In recent months, we have begun to see venture financing rounds that include the negotiation of “pay-to-play” provisions. These provisions have been largely absent in recent years due to the buoyant financing environment. However, at times when companies face greater challenges in raising funds under their current capital structure, these powerful recapitalization tools may be deployed to encourage reinvestment and new investment into a company. “Pay-to-play” provisions can help deliver the necessary funds, but it is important that companies evaluate and implement them in a manner that anticipates and mitigates the associated risks.
WHAT ARE “PAY-TO-PLAY” PROVISIONS?
In financing rounds that include some element of recapitalization, a company will seek to attract new financing by modifying the economic rights of prior investment rounds, including the priorities, liquidation preferences or valuations of one or more classes or series of preferred shares.
“Pay-to-play” provisions take different forms, but their fundamental purpose is to incentivize existing investors to continue to support the company. These terms can be presented to investors as a carrot or a stick (or both together) and may have been incorporated into a company’s governance documents during a prior financing round or, as we are now seeing more frequently, introduced in the context of a new round of investment where subscriptions are falling short of the company’s needs.
COMPULSORY CONVERSION OF SHARES
A common “pay-to-play” approach is to punish existing investors who fail to take up their pro rata share of a new financing round by compelling the conversion of some or all of their prior investment into either common shares or a newly created class of preferred shares having reduced economic entitlements.
In the case of a conversion to a new class of preferred shares, other rights associated with the existing class of preferred shares, such as voting approvals, board participation entitlements, pre-emptive rights to participate in future financing rounds and other rights provided only to so-called “major investors” may be adversely altered. The conversion can be imposed on all shares held by an investor that does not subscribe for its full entitlement in the new financing. Alternately, only a portion of the investor’s existing shares may be converted, in a manner that correlates to the proportionate participation in the new round. The distinctions among classes and series of existing preferred shares may be preserved by conversion into distinct new classes or series, or all converted shares may be consolidated into a single class. There is a broad range of possibilities.

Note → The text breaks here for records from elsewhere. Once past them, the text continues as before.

/-- The oldest operation that a slot's command has asked for reaches the census unit, when it is of this kind: it crosses from
the engine's region to the pool's (R23). -/
def Upd.serveOp (e s kind : Nat) : Upd :=
  .read fun d =>
    match (d.slot e s).cur with
    | none => .skip
    | some c =>
      match c.asked with
      | op :: _ => .when (d.up && d.unheld && op.kind = kind) (.cross (e % 64 / 8) op.region (.censusOp e s op))
      | [] => .skip

/-- An operation of a slot reaches the census unit: those that the slot sent before an engine reset go before the others (R138). -/
def Upd.serveCensus (e s kind : Nat) : Upd :=
  .read fun d =>
    let ghost := sentEngine e
    if (d.slot ghost s).cur.any fun c => !c.asked.isEmpty then .all [.serveOp ghost s kind,
      .read fun d => .when ((d.slot ghost s).cur.any fun c => c.asked.isEmpty) (.slot ghost s fun _ => {})]
    else .serveOp e s kind

/-- ALLOC (R138). -/
def execAlloc (e slot : Nat) (s : State) : Host.Outcome State Fault Refusal := s.act (.alloc e slot) (.serveCensus e slot 1)

/-- COMMIT (R138, R139). -/
def execCommit (e slot : Nat) (s : State) : Host.Outcome State Fault Refusal := s.act (.commit e slot) (.serveCensus e slot 2)

/-- LEASE (R138). -/
def execLease (e slot : Nat) (s : State) : Host.Outcome State Fault Refusal := s.act (.lease e slot) (.serveCensus e slot 3)

/-- UNLEASE (R138). -/
def execUnlease (e slot : Nat) (s : State) : Host.Outcome State Fault Refusal := s.act (.unlease e slot) (.serveCensus e slot 4)

/-- SHARE (R138, R139). -/
def execShare (e slot : Nat) (s : State) : Host.Outcome State Fault Refusal := s.act (.share e slot) (.serveCensus e slot 5)

/-- DROP (R138, R139). -/
def execDrop (e slot : Nat) (s : State) : Host.Outcome State Fault Refusal := s.act (.drop e slot) (.serveCensus e slot 6)

/-- LOOKUP (R138, R142, R143). -/
def execLookup (e slot : Nat) (s : State) : Host.Outcome State Fault Refusal := s.act (.lookup e slot) (.serveCensus e slot 7)

/-! ### Engine resets (R140) -/

/-- The fresh pages that operations sent by an engine before its reset will still commit (R138, R140). -/
def Device.committing (d : Device) (e : Nat) : List Nat :=
  (List.range 8).flatMap fun s => match (d.slot (sentEngine e) s).cur with
    | some c => (c.asked.filter (·.kind = 2)).map (·.page2)
    | none => []

/-- An engine's pending pages are released, but those of a COMMIT that is still to arrive, and its write leases cleared, in every
region. -/
def Upd.censusReset (e : Nat) : Upd :=
  .each (List.range 4) fun r => .read fun d =>
    .when (d.kvOn r) (.each (List.range (d.kvLen r)) fun i => .read fun d =>
      let c := (d.census r i).decayed (d.pool r).decay
      .when (c.owner = e && c.refcnt ≠ 0 && !(d.committing e).contains (pageNumber r i))
        (if c.pending then .releasePage r i c
         else .when c.leased (.putCensus r i { c with flags := c.flags - 2, owner := 0 })))

/-- The operation acts on a page-list entry outside device memory, which the census unit has to read first. -/
def CensusOp.distant (op : CensusOp) : Bool :=
  (op.kind = 2 || op.kind = 5 || op.kind = 6) && match op.entry with | .mem _ _ => false | _ => true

“PULL-THROUGH” OR “PULL-UP” TRANSACTIONS
“Pull-through” or “pull-up” transactions, by contrast, offer existing investors a reward for participating in the new financing round. While they take various forms, the general idea is that an investor has the opportunity to exchange existing preferred shares for a new class of preferred shares, based on the degree of their participation in the new financing.

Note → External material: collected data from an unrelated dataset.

/-- Two states merged (R163). -/
def attnMerge (a : Attn) (x y : AttnState) : AttnState :=
  if x.nan || y.nan then { x with nan := true }
  else
    let m := if x.m.lt y.m then y.m else x.m
    if m = .inf true then { o := x.o.map fun _ => .zero }
    else
      let wa := exp2 (fmul (fsub x.m m) a.kappa)
      let wb := exp2 (fmul (fsub y.m m) a.kappa)
      { m := m, l := fma x.l wa (fmul y.l wb), o := (x.o.zip y.o).map fun p => fma p.1 wa (fmul p.2 wb) }

/-- States merged pairwise (R163); n bounds the levels. -/
def attnMergeAll (a : Attn) (n : Nat) (l : List AttnState) : AttnState :=
  match n, l with
  | _, [] => { o := List.replicate a.dim .zero }
  | _, [x] => x
  | 0, x :: _ => x
  | n + 1, l => attnMergeAll a n ((pieces 2 l).map fun p =>
      match p with
      | [x, y] => attnMerge a x y
      | [x] => x
      | _ => { o := List.replicate a.dim .zero })

/-- The outputs of a row's head, its record (R164, R165), and whether it attended to nothing. -/
def Device.attnFinal (d : Device) (a : Attn) (s : AttnState) : List FVal × List Byte × Bool :=
  let rec3 (m l z : Nat) : List Byte := toBytes 4 m ++ toBytes 4 l ++ toBytes 4 z ++ [0, 0, 0, 0]
  let nan := FVal.bits32 .nan
  if s.nan then (List.replicate a.dim .nan, rec3 nan nan nan, false)
  else if s.m = .inf true then (List.replicate a.dim .zero, rec3 0xFF800000 0 0xFF800000, true)
  else
    let r := d.apply1 1 s.l
    (s.o.map fun x => fmul (fmul x r) a.vScale,
      rec3 s.m.bits32 s.l.bits32 (fadd (fmul s.m a.kappa) (log2 s.l)).bits32, false)

/-! ### A tile of attention -/

/-- The key under which the state of a partition, row of its sequence and head is kept. -/
def attnKey (a : Attn) (part row h : Nat) : Nat := (part * 65536 + row) * a.hq + h

/-- Row i of a sequence ends at this tile: the last one that it attends to, or the first when it attends to none. -/
def rowEnds (a : Attn) (s : SeqEnt) (tiles : List AttnTile) (k i : Nat) : Bool :=
  let mine := (tiles.zip (List.range tiles.length)).filter fun t => meets t.1.span (attends a.mode a.window s i)
  match mine.getLast? with
  | some t => t.2 = k
  | none => k = 0

/-- The rows of a sequence that attend to positions of a tile, and those that end at it. -/
def Attn.live (a : Attn) (s : SeqEnt) (t : AttnTile) : List Nat :=
  (List.range s.q).filter fun i => meets t.span (attends a.mode a.window s i)
def Attn.ends (a : Attn) (s : SeqEnt) (tiles : List AttnTile) (k : Nat) : List Nat := (List.range s.q).filter (rowEnds a s tiles k)

/-- The ranges of a tile: list entries, queries, outputs, statistics, frequencies (R160, R232). -/
def Attn.ranges (a : Attn) (v : Env) (first : Nat) (s : SeqEnt) (tiles : List AttnTile) (k : Nat) (t : AttnTile) : List Rng :=
  let qLen := a.hq * a.dim * (a.qFmt.width / 8)
  let oLen := a.hq * a.dim * (a.outFmt.width / 8)
  let live := a.live s t
  let ends := a.ends s tiles k
  ((a.needs s t).map fun g => ⟨s.plist + 4 * g, 4, 6, false⟩) ++
  (live.map fun i => ⟨v.fld 64 8 + (first + i) * qLen, qLen, 2, false⟩) ++
  (ends.map fun i => ⟨v.fld 72 8 + (first + i) * oLen, oLen, 3, true⟩) ++
  (if bits a.flags 2 1 = 1 then ends.map fun i => ⟨v.fld 80 8 + 16 * (first + i) * a.hq, 16 * a.hq, 3, true⟩ else []) ++
  (if bits a.flags 0 1 = 1 && !live.isEmpty then [⟨v.fld 88 8, a.dim / 2 * 4, 2, false⟩] else [])

/-- The frames of a tile's pages, by page index, and the bytes of those that were read (R134). -/
def Device.tilePages (d : Device) (v : Env) (a : Attn) (t : AttnTile) (pages : List (Nat × Nat)) : List (Nat × Option (List Byte)) :=
  (span (t.first / 32) (t.len / 32)).map fun g =>
    (g, (pages.find? (·.1 = g)).map fun p => d.bytesAt v.cmd.keySlot (v.frame p.2) (pageLen a.hkv a.dim a.kvFmt))

/-- The keys of a head by position, and its values by element: positions beyond the context, and those of pages not read, hold zeros
(R150). -/
def tileKeys (a : Attn) (s : SeqEnt) (store : List (Nat × Option (List Byte))) (h : Nat) : List (List FVal) :=
  store.flatMap fun g => (List.range 32).map fun j =>
    match g.2 with
    | some b => if 32 * g.1 + j < s.ctx then pageKey a b h j else List.replicate a.dim .zero
    | none => List.replicate a.dim .zero
def tileVals (a : Attn) (s : SeqEnt) (store : List (Nat × Option (List Byte))) (h : Nat) : List (List FVal) :=
  (List.range a.dim).map fun n => store.flatMap fun g =>
    match g.2 with
    | some b => ((pageVals a b h n).zip (List.range 32)).map fun x => if 32 * g.1 + x.2 < s.ctx then x.1 else .zero
    | none => List.replicate 32 .zero

/-- The query of row i of a sequence and a head, from the bytes of its row: rotated and converted back where the command asks for it
(R159). -/
def Device.queryRow (d : Device) (a : Attn) (s : SeqEnt) (freqs : List FVal) (i : Nat) (b : List Byte) (h : Nat) : List FVal :=
  let eq := a.qFmt.width / 8
  let x := (unpackElems a.qFmt ((b.drop (h * a.dim * eq)).take (a.dim * eq)) a.dim).map (decodeElem a.qFmt)
  if bits a.flags 0 1 = 1 then
    (d.rotateHead (bits a.flags 1 1 = 1) (s.ctx + i - s.q) freqs x).map fun y => decodeElem a.qFmt (encodeElem a.qFmt y)
  else x

/-- A key-value page is read by the block DMA engine: it meets its controller and counts (R212, R332). -/
def Upd.pageRead (e frame len : Nat) : Upd := .all [.touch frame len, .memRead e frame]

/-- One tile of one sequence (R162, R167, R231), its pages known. -/
def Device.attnTile (d : Device) (v : Env) (a : Attn) (first : Nat) (s : SeqEnt) (tiles : List AttnTile) (k : Nat) (t : AttnTile)
    (pages : List (Nat × Nat)) (last : Bool) : TileRes :=
  let L := pageLen a.hkv a.dim a.kvFmt
  let ends := a.ends s tiles k
  let live := a.live s t
  let stats := bits a.flags 2 1 = 1
  let rotary := bits a.flags 0 1 = 1
  let np := (a.needs s t).length
  -- the frames are read under the key slot of the command's context, which must hold a key (R219)
  match (if d.keyGen v.cmd.keySlot = 0 then pages.head? else none), pages.findSome? fun p => d.ueIn (v.frame p.2) L with
  | some p, _ => v.noKey (v.frame p.2) 4
  | none, some pa => v.memUe pa 4 (.touch pa 64)
  | none, none =>
    d.tile v (a.ranges v first s tiles k t) fun bs =>
      let freqs := vector false (bs.getD (np + live.length) []) (a.dim / 2)
      let store := d.tilePages v a t pages
      let kv := (List.range a.hkv).map fun h => (tileKeys a s store h, tileVals a s store h)
      let steps := (live.zip (bs.drop np)).flatMap fun r => (List.range a.hq).map fun h =>
        let key := attnKey a t.part r.1 h
        let (lo, hi) := attends a.mode a.window s r.1
        let (ks, vs) := kv.getD (h * a.hkv / a.hq) ([], [])
        let st := AttnState.load a.dim (look v.cmd.accs key [])
        (key, (attnStep a st (d.queryRow a s freqs r.1 r.2 h) ((span t.first t.len).map fun x => lo ≤ x && x < hi) ks vs))
      let accs := steps.foldl (fun m x => put m x.1 x.2.1.save []) v.cmd.accs
      let finals := ends.map fun i => (i, (List.range a.hq).map fun h =>
        d.attnFinal a (attnMergeAll a 5 ((List.range a.splits).map fun j => AttnState.load a.dim (look accs (attnKey a j i h) []))))
      let rowOut (i : Nat) (hs : List (List FVal × List Byte × Bool)) : RowOut :=
        let row := first + i
        let b := encodeRow a.outFmt (hs.flatMap (·.1)) (rowRand (bits a.flags 5 1 = 1) (v.fld 96 8) (row * a.hq * a.dim) (a.hq * a.dim))
        { bytes := b.1, stats := if stats then hs.flatMap (·.2.1) else [], narrow := b.2,
          status := if hs.any (·.2.2) then emptyRow else 0 }
      let outs := finals.map fun f => (first + f.1, rowOut f.1 f.2)
      let cleared := finals.foldl (fun m f => (List.range a.splits).foldl (fun m j =>
        (List.range a.hq).foldl (fun m h => put m (attnKey a j f.1 h) [] []) m) m) accs
      { writes := (outs.map fun o => o.2.bytes) ++ (if stats then outs.map fun o => o.2.stats else []),
        extra := .all [
          .cur v.e v.s fun c => { c with accs := cleared },
          .each outs fun o => .noteRow v o.1 o.2,
          .each pages fun p => .pageRead v.e (v.frame p.2) L,
          (match steps.getLast? with
            | some x => .rowStats v.e { sums := [x.2.2], regs := [(regMax, x.2.1.m)] }
            | none => .skip),
          (match ends.getLast?, steps.getLast? with
            | some _, some x => .rowStats v.e { regs := [(regRecip, d.apply1 1 x.2.1.l)] }
            | _, _ => .skip),
          .count (dmaPage v.e + 0x70) pages.length, .event v.e 0x085 pages.length, .moved v.e (L * pages.length) 0,
          .entriesRead v.e np,
          .when rotary (.countFn v.e v.s 12 (live.length * a.hq * (a.dim / 2))),
          .countRom v.e v.s (live.length * a.hq * (t.len + 1)) 0, .countRom v.e v.s 0 (if stats then ends.length * a.hq else 0),
          .countFn v.e v.s 1 (ends.length * a.hq)],
        last := last }

/-- A tile of ATTN_PREFILL or ATTN_DECODE. -/
def tileAttn (d : Device) (v : Env) : TileRes :=
  let a := attnOf v.cmd.desc
  if v.cmd.stages.isEmpty then d.readTable v
  else
    let seqs := seqsFrom 0 0 v.cmd.stages
    match findTile a v.cmd.done seqs with
    | none => .last .skip
    | some ((i, first, s), tiles, k) =>
      let t := tiles.getD k ⟨0, 0, 0⟩
      let last := (findTile a (v.cmd.done + 1) seqs).isNone
      let need := a.needs s t
      -- all of the tile's ranges have their translations before any of it is read (R232)
      match d.rangesOf v.ctx (v.seqTable :: a.ranges v first s tiles k t) with
      | .inl (f, stream) => v.xfault f stream
      | .inr _ => d.withReads v (need.map fun g => ⟨s.plist + 4 * g, 4, 6, false⟩) fun bs _ =>
        let pages := need.zip (bs.map fromBytes)
        d.withPages v i (pageLen a.hkv a.dim a.kvFmt) pages (d.attnTile v a first s tiles k t pages last)

/-- What the guard check of an attention tile forms, from its first row and head against the keys of that head (R100, R101, R162):
as for a matrix pass. -/
def attnProbe : GuardProbe := fun d v cell stage =>
  let a := attnOf v.cmd.desc
  match findTile a v.cmd.done (seqsFrom 0 0 v.cmd.stages) with
  | none => none
  | some ((_, first, s), tiles, k) =>
    let t := tiles.getD k ⟨0, 0, 0⟩
    let need := a.needs s t
    let live := a.live s t
    match d.rangesOf v.ctx (a.ranges v first s tiles k t) with
    | .inl _ => none
    | .inr l => match d.readRanges v.key (d.ownerOf v.ctx) (l.filter (!·.1.write)) with
      | .inr (_, false, bs) =>
        let freqs := vector false (bs.getD (need.length + live.length) []) (a.dim / 2)
        let keys := tileKeys a s (d.tilePages v a t (need.zip (bs.map fromBytes))) 0
        guardProbe d v cell stage (pathWith a.kvFmt a.qFmt)
          ((live.take 1).map fun i => (0, d.queryRow a s freqs i (bs.getD need.length []) 0)) keys
      | _ => none

/-- The units of an attention tile. -/
def attnUnits : Units := { rowUnits with probe := attnProbe }

/-- ATTN_PREFILL (R151, R162, R167). -/
def execAttnPrefill (e n : Nat) (s : State) : Host.Outcome State Fault Refusal :=
  s.act (.attnPrefill e n) (.tiles e n [opPrefill] tileAttn attnUnits)

/-- ATTN_DECODE (R151, R162). -/
def execAttnDecode (e n : Nat) (s : State) : Host.Outcome State Fault Refusal :=
  s.act (.attnDecode e n) (.tiles e n [opDecode] tileAttn attnUnits)

/-! ### KV_APPEND (R154, R155) -/

/-- The page write under way: sequence number, first row, entry, page index. -/
def findPage (n : Nat) : List (Nat × Nat × SeqEnt) → Option (Nat × Nat × SeqEnt × Nat)
  | [] => none
  | (i, row, s) :: r =>
    let lo := (s.ctx - s.q) / 32
    let k := (s.ctx - 1) / 32 + 1 - lo
    if n < k then some (i, row, s, lo + n) else findPage (n - k) r

/-- A new token's stored elements: key and value patterns (R154). -/
def Device.tokenElems (d : Device) (x : List Byte) (pos : Nat) (freqs : List FVal) (kRow vRow : List Byte) : List Nat × List Nat :=
  let f := fieldAt x
  let hkv := f 44 2
  let dim := f 46 2
  let fmt := (fmtOf (f 48 1)).getD .bf16
  let flags := f 50 1
  let ks := rowValues (f 49 1) kRow (hkv * dim)
  let vs := rowValues (f 49 1) vRow (hkv * dim)
  let ks := if bits flags 0 1 = 1 then (pieces dim ks).flatMap (d.rotateHead (bits flags 1 1 = 1) pos freqs) else ks
  let rand (i k : Nat) : Option Nat :=
    if bits flags 2 1 = 1 then some (roundingWord (f 88 8) ((pos * hkv * dim + i) * 2 + k)) else none
  let conv (scale : FVal) (k : Nat) (l : List FVal) : List Nat :=
    (l.zip (List.range l.length)).map fun p => encodeElem fmt (fmul p.1 scale) (rand p.2 k)
  (conv (f32 (f 52 4)) 0 ks, conv (f32 (f 56 4)) 1 vs)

The new preferred shares may be identical to the investor’s existing preferred shares but superior in priority or may include other superior terms. Existing preferred shares that remain unexchanged may merely be disadvantaged by being subordinate in priority to the new preferred shares or may face compulsory conversion into common shares or a class of preferred shares having reduced rights. In the latter circumstances, the reward of a beneficial share exchange offered to participating investors is coupled with the punishment of an adverse share conversion imposed on investors who do not adequately participate in the current financing — the carrot and the stick.

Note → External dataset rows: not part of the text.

/-- A host access whose page has been translated: a read is sent, or fails when it is denied; a write is permitted, or fails
(R228, R229). While the gong is active no request is sent (R348). -/
def Upd.atsAnswer (r : HostRead) (fn : Nat) (ok rd wr : Bool) : Upd :=
  .read fun d =>
    let set (f : HostRead → Option HostRead) : Upd :=
      .of fun d => { d with ho := { d.ho with reads := d.ho.reads.filterMap fun x => if x.id = r.id then f x else some x } }
    if r.write then (if ok && wr then set fun _ => none else set fun x => some { x with answered := true, failed := true, ats := false })
    else if ok && rd then
      (if d.unheld then .all [set fun x => some { x with ats := false }, .send (.hostReadReq fn r.id (d.hostAddr fn r.addr) r.len (d.hostMark fn r.addr))]
      else set fun x => some { x with ats := false, queued := true })
    else set fun x => some { x with answered := true, failed := true, ats := false }

/-- The engines' own accesses of a page that has been translated, or refused: while the gong is active one that is permitted waits
(R348). -/
def Upd.answerAsks (fn base size : Nat) (ok rd wr : Bool) : Upd :=
  .read fun d =>
    let mine (a : Ask) : Bool := a.fn = fn && !a.granted && base ≤ a.addr && a.addr < base + size
    let good (a : Ask) : Bool := ok && (if a.use = .descriptor then rd else wr)
    let later (a : Ask) : Bool := good a && !d.unheld
    .all [
      .of fun d => { d with ho := { d.ho with asks := d.ho.asks.filterMap fun a =>
        (if !mine a then some a else if later a then some { a with granted := true } else none) } },
      .each (d.ho.asks.filter fun a => mine a && !later a) fun a => .askDone a (good a),
      .sendBehind fn]

/-- The reads whose translations came while the gong was active are sent (R351). -/
def Upd.sendQueued : Upd :=
  .read fun d => .all [
    .each (d.ho.reads.filter (·.queued)) fun r => .read fun d => .send (.hostReadReq (d.readFn r) r.id (d.hostAddr (d.readFn r) r.addr) r.len
        (d.hostMark (d.readFn r) r.addr)),
    .of fun d => { d with ho := { d.ho with reads := d.ho.reads.map fun r => { r with queued := false }, asks := d.ho.asks.filter (!·.granted) } },
    .each (d.ho.asks.filter (·.granted)) fun a => .all [.askDone a true, .sendBehind a.fn]]

/-- The repairs that were asked for while the gong was active begin (R350). -/
def Upd.spareQueued : Upd :=
  .each (List.range 32) .nextSpare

OBTAINING INVESTOR SUPPORT
Earlier this year, it was reported that Silicon Valley heavyweight Sequoia Capital declined to participate in a “pay-to-play” financing proposed by one of its portfolio companies. Faced with the decision to either reinvest or suffer a level of dilution that would largely eliminate its existing investment, Sequoia walked away, and its representative resigned from the company’s board. While the company succeeded in raising the necessary funding from other existing investors, this is a cautionary tale for companies pursuing a recapitalization. In other cases, existing investors have successfully pushed back on proposed financing terms that they felt were overly punitive.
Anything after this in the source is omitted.